Flow-chart of the program
Flow-chart of the program

Here is the flow-chart of the program. The program is written in ‘C’ and compiled using Keil C software. The hex code generated using Keil software is burnt into the chip using Flash Magic programming software from NXP (Philips) Semiconductors.

Keil C μVision3 operations

  1. Run Keil μVision3 application from the desktop. From ‘Project’ menu, select ‘New Project’ option. Name the project as ‘efytoy.uv2’ and save it.
  2. Select microcontroller P89V51RD2 from the database under NXP (Philips) option.
  3. Right-click ‘Source Group1’ option in ‘Project Workspace’ window on the left-hand side of the screen. Click ‘Add Files to Source Group 1’ option to add the toycar.c file.
  4. Right-click ‘Target1’ option from ‘Project Workspace’ and select ‘Options for Target 1.’ The window appears as shown below.

    Options for Target 1
    Options for Target 1
  5. Change the Xtal (MHz) value to 11.0592 as used in the project. Click ‘Output’ menu and tick the button against ‘Create HEX File’ option.
  6. Now close the window and go to the main window. Compile the project by clicking ‘Build Target’ option. The program will be compiled with the message as shown here.
Program compilation output screen
Program compilation output screen

Now, the efytoy.hex code will be generated in the directory where the project file efytoy.uv2 is located. This hex code is used for programming the chip.

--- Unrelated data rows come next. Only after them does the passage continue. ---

theorem State.startRound_keeps {ps : List Part} {s0 t : State} (h : SameBut ps s0 t)
    (hs : [.ev, .rx, .bias, .trigPins] ⊆ ps)  : SameBut ps s0 (State.startRound t) := by
  unfold State.startRound
  have h1 : [.ev, .bias, .trigPins] ⊆ ps := List.Subset.trans (by decide) hs
  have h2 : [.rx] ⊆ ps := List.Subset.trans (by decide) hs
  repeat' first
    | with_reducible exact h
    | with_reducible assumption
    | with_reducible refine State.freezeLane_keeps ?_ h1 ..
    | with_reducible refine State.modRx_keeps ?_ h2 ..
    | ((with_reducible refine SameBut.each _ _ ?_ ?_); rotate_left; intro _ _ h; rotate_left)
    | split
    | (dsimp only)

theorem State.coreSwapped_keeps {ps : List Part} {s0 t : State} (h : SameBut ps s0 t)
    (hs : [.core, .mem, .rx, .bias] ⊆ ps) (rest : List (List Nat)) (i : Nat) :
        SameBut ps s0 (State.coreSwapped t rest i) := by
  unfold State.coreSwapped
  have h1 : [.mem] ⊆ ps := List.Subset.trans (by decide) hs
  have h2 : [.bias] ⊆ ps := List.Subset.trans (by decide) hs
  have h3 : [.core] ⊆ ps := List.Subset.trans (by decide) hs
  have h4 : [.rx] ⊆ ps := List.Subset.trans (by decide) hs
  repeat' first
    | with_reducible exact h
    | with_reducible assumption
    | with_reducible refine State.loadCore_keeps ?_ h1 ..
    | with_reducible refine State.thawLane_keeps ?_ h2 ..
    | with_reducible refine State.modCore_keeps ?_ h3 ..
    | with_reducible refine State.modRx_keeps ?_ h4 ..
    | ((with_reducible refine SameBut.iteKeep ?_ ?_); rotate_left; intro h; rotate_left)
    | split
    | (dsimp only)

theorem State.takeLoader_keeps {ps : List Part} {s0 t : State} (h : SameBut ps s0 t)
    (hs : [.pins, .clk, .flash, .img] ⊆ ps) (q : Port) (off : Nat) (bs : Bytes) :
        SameBut ps s0 (State.takeLoader t q off bs) := by
  unfold State.takeLoader
  have h1 : [.img] ⊆ ps := List.Subset.trans (by decide) hs
  have h2 : [.flash] ⊆ ps := List.Subset.trans (by decide) hs
  have h3 : [.clk] ⊆ ps := List.Subset.trans (by decide) hs
  have h4 : [.pins] ⊆ ps := List.Subset.trans (by decide) hs
  repeat' first
    | with_reducible exact h
    | with_reducible assumption
    | with_reducible refine State.modPort_keeps ?_ h1 ..
    | with_reducible refine State.sendAck_keeps ?_ h1 ..
    | with_reducible refine State.modImg_keeps ?_ h1 ..
    | with_reducible refine State.modFlash_keeps ?_ h2 ..
    | with_reducible refine State.modClk_keeps ?_ h3 ..
    | with_reducible refine State.modPins_keeps ?_ h4 ..
    | ((with_reducible refine SameBut.iteKeep ?_ ?_); rotate_left; intro h; rotate_left)
    | ((with_reducible refine SameBut.each _ _ ?_ ?_); rotate_left; intro _ _ h; rotate_left)
    | split
    | (dsimp only)

theorem State.takeAck_keeps {ps : List Part} {s0 t : State} (h : SameBut ps s0 t)
    (hs : [.ev, .img, .trigPins] ⊆ ps) (q : Port) (t' : RelayTx) (next : Nat) (window : Nat) :
        SameBut ps s0 (State.takeAck t q t' next window) := by
  unfold State.takeAck
  have h1 : [.img] ⊆ ps := List.Subset.trans (by decide) hs
  have h2 : [.ev, .trigPins] ⊆ ps := List.Subset.trans (by decide) hs
  repeat' first
    | with_reducible exact h
    | with_reducible assumption
    | with_reducible refine State.ackUp_keeps ?_ h1 ..
    | with_reducible refine State.modPort_keeps ?_ h1 ..
    | with_reducible refine State.pump_keeps ?_ h1 ..
    | with_reducible refine State.raise_keeps ?_ h2 ..
    | ((with_reducible refine SameBut.iteKeep ?_ ?_); rotate_left; intro h; rotate_left)
    | (refine SameBut.mod h ?_; (intro q hq; cases q <;> first | exact rfl | exact absurd (hs (by decide)) hq))
    | split
    | (dsimp only)

theorem State.sourceLost_keeps {ps : List Part} {s0 t : State} (h : SameBut ps s0 t)
    (hs : [.ev, .img, .trigPins] ⊆ ps) (q : Port) : SameBut ps s0 (State.sourceLost t q) := by
  unfold State.sourceLost
  have h1 : [.ev, .img, .trigPins] ⊆ ps := List.Subset.trans (by decide) hs
  have h2 : [.img] ⊆ ps := List.Subset.trans (by decide) hs
  repeat' first
    | with_reducible exact h
    | with_reducible assumption
    | with_reducible refine State.refillFailed_keeps ?_ h1 ..
    | with_reducible refine State.rejectDownload_keeps ?_ h1 ..
    | with_reducible refine State.modImg_keeps ?_ h2 ..
    | ((with_reducible refine SameBut.iteKeep ?_ ?_); rotate_left; intro h; rotate_left)
    | split
    | (dsimp only)

theorem State.applyPd_keeps {ps : List Part} {s0 t : State} (h : SameBut ps s0 t)
    (hs : [.ev, .tx, .trigPins] ⊆ ps) (p : Phys) (sym : Sym) : SameBut ps s0 (State.applyPd t p sym) := by
  unfold State.applyPd
  have h1 : [.ev, .trigPins] ⊆ ps := List.Subset.trans (by decide) hs
  have h2 : [.tx] ⊆ ps := List.Subset.trans (by decide) hs
  repeat' first
    | with_reducible exact h
    | with_reducible assumption
    | with_reducible refine State.raiseP_keeps ?_ h1 ..
    | with_reducible refine State.modTx_keeps ?_ h2 ..
    | with_reducible refine State.modTxDiag_keeps ?_ h2 ..
    | split
    | (dsimp only)

theorem State.readImages_keeps {ps : List Part} {s0 t : State} (h : SameBut ps s0 t)
    (hs : [.ev, .mem, .work, .group, .trigPins] ⊆ ps) (w : Work) (k : Nat) (bad : Option (Nat × Nat × BitVec 42)) (r0 :
        List Image) : SameBut ps s0 (State.readImages t w k bad r0).2 := by
  have h1 : [.ev, .mem, .work, .group, .trigPins] ⊆ ps := List.Subset.trans (by decide) hs
  induction r0 generalizing t k with
  | nil => unfold State.readImages; (first | (with_reducible exact h) | exact State.modPort_keeps h hs _ _ | exact h | (intro out e; cases e; exact h))
  | cons _ _ ih =>
    unfold State.readImages
    repeat' first
      | with_reducible exact h
      | with_reducible assumption
      | with_reducible refine ih ?_ ..
      | with_reducible refine State.readImage_keeps ?_ h1 ..
      | split
      | (dsimp only)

Programming the chip using Flash Magic

Flash Magic window
Flash Magic window
  1. Run the Flash Magic software and select the device as P89V51RD2 and ‘Erase all Flash’ option as shown above.
  2. In the ‘Advanced Option,’ uncheck ‘Use DTR to control RST’ and ‘Assert dtr and rst while com port open’ options.
  3. Browse the efytoy.hex file from your PC and load it onto the main screen. Press ‘Start’ button to program the chip.

Construction and testing

A single-side PCB of the transmitter circuit and its component layout, and a single-side PCB of the receiver circuit and its component layout is available for download here.

Burn the code into P89V51RD2 and mount the components on the receiver PCB.

Mount the populated PCB, 12V battery and four motors on a suitable chassis, preferably a 20×15 cm2 metal chassis. Use proper nuts and bolts to fix them firmly on the chassis. Four wheels, each of 7cm dia., are attached to shafts of respective motors.

After mounting the components on the transmitter PCB, connect the circuit to the serial port of the computer using a serial cable. If your PC has a USB port only, you may use a USB-to-serial converter. Now switch on the 9V power supply using switch S1.

Before sending the data from your computer, check which comport is connected to the circuit. Set the baud rate of the comport to 1200, stop bit to 1 and data bits to 8. Go to ‘Device Manager’ option from your desktop to do these settings. Now run a serial communication software such as Terminal v1.9b, select the com port and make the aforementioned settings. After completing all the settings and component assembly, switch on the power supply to the transmitter and receiver circuits.

Run Terminal v1.9b software and activate the connection by pressing ‘Connect’ button followed by W, S, D, A, Q, E, C, Z or U key on the keyboard. The ASCII code corresponding to that key will be transmitted serially in a 10-bit (1 start bit+8 data bits for ASCII code+1 stop bits) binary data stream. The toy car will move as per the input from the keyboard.

Source Code

The source code of this project is available here.


The project was first published in September 2010 and has recently been updated.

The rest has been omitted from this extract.